Вечер. Гостиницы «Лондон» в Ялте давно нет. Нет и роскошной лестницы с террасой над массандровским пляжем. Здание сгорело, и четверть века «самостийности» не сподобилось укрыть остов даже тканью. Не сыскали полотна́ всё ушло на полотнища. Однако, по-прежнему нависая над узеньким тротуаром, закопченные стены и балконы разговаривают, жалуясь по вечерам тому же ветру новому хозяину развалин. Близкому стенам, хотя и переменчивому, но по-своему верному: не предаст, не бросит, не оставит. А покидая, вернется.

Тихо. Ветер укладывает свои вздохи меж проулков и почти засыпает. Не видя, как вместе со стенами и прелым запахом тонут в пустоте потерянного времени надежды забытого романтика. Уже седьмой десяток лет.

Неизменным же осталось только море. Не успела дотянуться до него беда. Оно помнит всё. Свидетель, которого нельзя допросить, напоминает о себе глухим рокотом каждый день, как и наследие четвертовластья пустыми окнами, порубленными парками, забытой историей.

 Спасибо.

Жан Патрик Модиано кивнул мужчине рядом и вздохнул. Терраса тоже. Роскошная лестница поняла, что вернув былое, он прощается и с нею.

Александр Грин1 поежился. Рука писателя коснулась балюстрады. Слева вид на помянутый пляж, пустынный в это время, где набегающие волны, лениво ворча, стягивают с «хозяина», словно дань, мелкую гальку. Справа длинный мол осиротевшего порта.

«Какое странное созвучие подумалось великому томильцу,  «стихия» и «самостийность». Что притянуло сюда последнее? Что пронеслось по этим чуждым ей широтам? Как случилось их совпадение? Какое чудовище повергло платаны в грусть? И где же, наконец, «алые паруса»2, в ожидании которых замерла Россия?» Он глубоко вдохнул. Соленые отголоски прибоя шепнули: пора.

 Пора, Александр Степанович.

Мужчина обернулся. За спиной стоял Куприн3 в белой летней шляпе и такого же цвета костюме, скрывая руку в кармане брюк.

 Грусть? Опять?  он вопросительно смотрел на друга.  Поделитесь ею с Шаляпиным тот потерял деньги в Азово-Каспийском банке, во-о-он там,  и указал на помпезную набережную вдали за причалами.  Видите первое здание от памятника?

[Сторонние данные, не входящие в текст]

/-! ### Timing (R387 to R389), which nothing in the machine reads -/

/-- R388: one cycle more on a page cross, in a form that reads. -/
theorem test_cycles_page_cross :
    stepCycles .ldaAbsoluteX { mk 0x0600 [0xBD, 0xF0, 0x02] with x := 0x20 } = 5 ∧
      stepCycles .ldaAbsoluteX { mk 0x0600 [0xBD, 0x00, 0x02] with x := 0x20 } = 4 ∧
      stepCycles .staAbsoluteX { mk 0x0600 [0x9D, 0xF0, 0x02] with x := 0x20 } = 5 := by
  decide

/-- R389: a branch not taken, taken, and taken to another page. -/
theorem test_cycles_branch :
    stepCycles .bcc { mk 0x8000 [0x90, 0x05] with sr := 0x25 } = 2 ∧
      stepCycles .bcc (mk 0x8000 [0x90, 0x05]) = 3 ∧
      stepCycles .bcc (mk 0x8000 [0x90, 0x80]) = 4 := by
  decide

/-! ### Witnesses: for every obligation with hypotheses, states and operands that meet all of them together -/

/-- The step answers a next state. -/
def isNext (r : Result) : Bool :=
  match r with
  | .next _ => true
  | .fault _ => false
  | .refused _ => false

/-- A state whose operand bytes are `lo hi`, X = 1, Y = 2, a zero-page pointer to 0x0310 at 0x0012 and at 0x0011. -/
def operands (lo hi : Byte) : State :=
  { mk 0x0600 [0xEA, lo, hi] [(0x0010, 0x21), (0x0011, 0x10), (0x0012, 0x03), (0x0013, 0x03)] with x := 0x01, y := 0x02 }

/-- What `resolve` answers as an address. -/
def resolved (mode : Mode) (s : State) : Option Word :=
  match resolve mode s with
  | .ok (ea, _) => some ea
  | .error _ => none

theorem witness_DecodeOfEncodeIsIdentity :
    WellFormed ⟨.inx, []⟩ = true ∧ WellFormed ⟨.ldaImmediate, [0xFF]⟩ = true ∧ WellFormed ⟨.jsr, [0x00, 0xFF]⟩ = true := by
  decide

theorem witness_DecodedBytesAreTheEncoding :
    decodeBytes [0xE8] = .ok (⟨.inx, []⟩, []) ∧ decodeBytes [0x20, 0x10, 0x80, 0xEA] = .ok (⟨.jsr, [0x10, 0x80]⟩, [0xEA]) := by
  decide

/-- An illegal byte, a legal byte, and both ends of the reserved window with the addresses beside them. -/
theorem witness_FetchFaults :
    (mk 0x8000 [0xFF]).halted = false ∧ (callback (mk 0x8000 [0xFF])).peek 0x8000 = some 0xFF ∧ 0xFF ∈ illegalBytes ∧
      (callback (mk 0x8000 [0xEA])).peek 0x8000 = some 0xEA ∧ 0xEA ∉ illegalBytes ∧
      Readable 0x1FFF ∧ ¬ Readable 0x2000 ∧ ¬ Readable 0x3FFF ∧ Readable 0x4000 := by
  decide

theorem witness_StepRunsTheDecodedInstr :
    (mk 0x8000 [0xE8]).halted = false ∧ (callback (mk 0x8000 [0xE8])).peek 0x8000 = some 0xE8 ∧ decode 0xE8 = .ok .inx := by
  decide

theorem witness_OnlyHaltedStatesAreRefused : State.flag { State.reset with sr := 0x34 } .b = true := by decide

/-- Every clause at both ends of its range. -/
theorem witness_BusReadByRegion :
    (0x1FFF : Word).toNat ≤ 0x1FFF ∧ 0x2000 ≤ (0x2000 : Word).toNat ∧ (0x3FFF : Word).toNat ≤ 0x3FFF ∧
      0x4000 ≤ (0x4000 : Word).toNat ∧ (0x7FFF : Word).toNat ≤ 0x7FFF ∧ 0x8000 ≤ (0x8000 : Word).toNat ∧
      State.reset.prgSize = .k32 ∧ State.prgSize { State.reset with prgSize := .k16 } = .k16 := by
  decide

theorem witness_BusWriteByRegion :
    isNext (complete (busWrite 0x1FFF 0x01 State.reset)) = true ∧ 0x2000 ≤ (0x2000 : Word).toNat ∧
      (0x3FFF : Word).toNat ≤ 0x3FFF ∧ 0x4000 ≤ (0x4000 : Word).toNat ∧ (0x7FFF : Word).toNat ≤ 0x7FFF ∧
      0x8000 ≤ (0x8000 : Word).toNat := by
  decide

/-- The highest offset, through the last mirror: address 0x1FFF. -/
theorem witness_RamMirrorsAgree : (0x07FF : Nat) ≤ 0x07FF ∧ BitVec.ofNat 16 (0x07FF + 0x0800 * 3) = (0x1FFF : Word) := by
  decide

/-- At the top of the address space; where the first byte and where only the second lies in the window. -/
theorem witness_WordReadIsLowByteFirst :
    (mk 0x0600 [] [(0xFFFF, 0xFF)]).peek 0xFFFF = some 0xFF ∧ (mk 0x0600 []).peek (0xFFFF + 1) = some 0x00 ∧
      ¬ Readable 0x3FFF ∧ Readable 0x1FFF ∧ ¬ Readable (0x1FFF + 1) := by
  decide

theorem witness_RomIsImmutable : isNext (step (mk 0x8000 [0x8D, 0x00, 0x02])) = true ∧ 0x8000 ≤ (0x8000 : Word).toNat := by
  decide

/-- 256 bytes, the most the window holds. -/
theorem witness_StackIsLastInFirstOut : (List.replicate 256 (0x01 : Byte)).length ≤ 256 := by
  rw [List.length_replicate]

/-- A sum that wraps, and an operand byte in the window. -/
theorem witness_ZeroPageModesWrapInThePage :
    (operands 0xFF 0x00).peek 0x0601 = some 0xFF ∧ ¬ Readable ((mk 0x1FFF []).pc + 1) := by
  decide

 Не забогатели большевики от его денег. Видимо, не впрок. Как и мои рукописи.

 По-прежнему не печатают?  брови под белой шляпой чуть поднялась.

 Думаю, пожизненно,  первый пожал плечами.

 Знакомо,  шляпа сочувственно качнулась, проплывая на террасу. Её хозяин закрыл глаза и, наслаждаясь, втянул морской воздух:  Да по заливу в Балаклаве уже стелется запах жареной кефали. Помните?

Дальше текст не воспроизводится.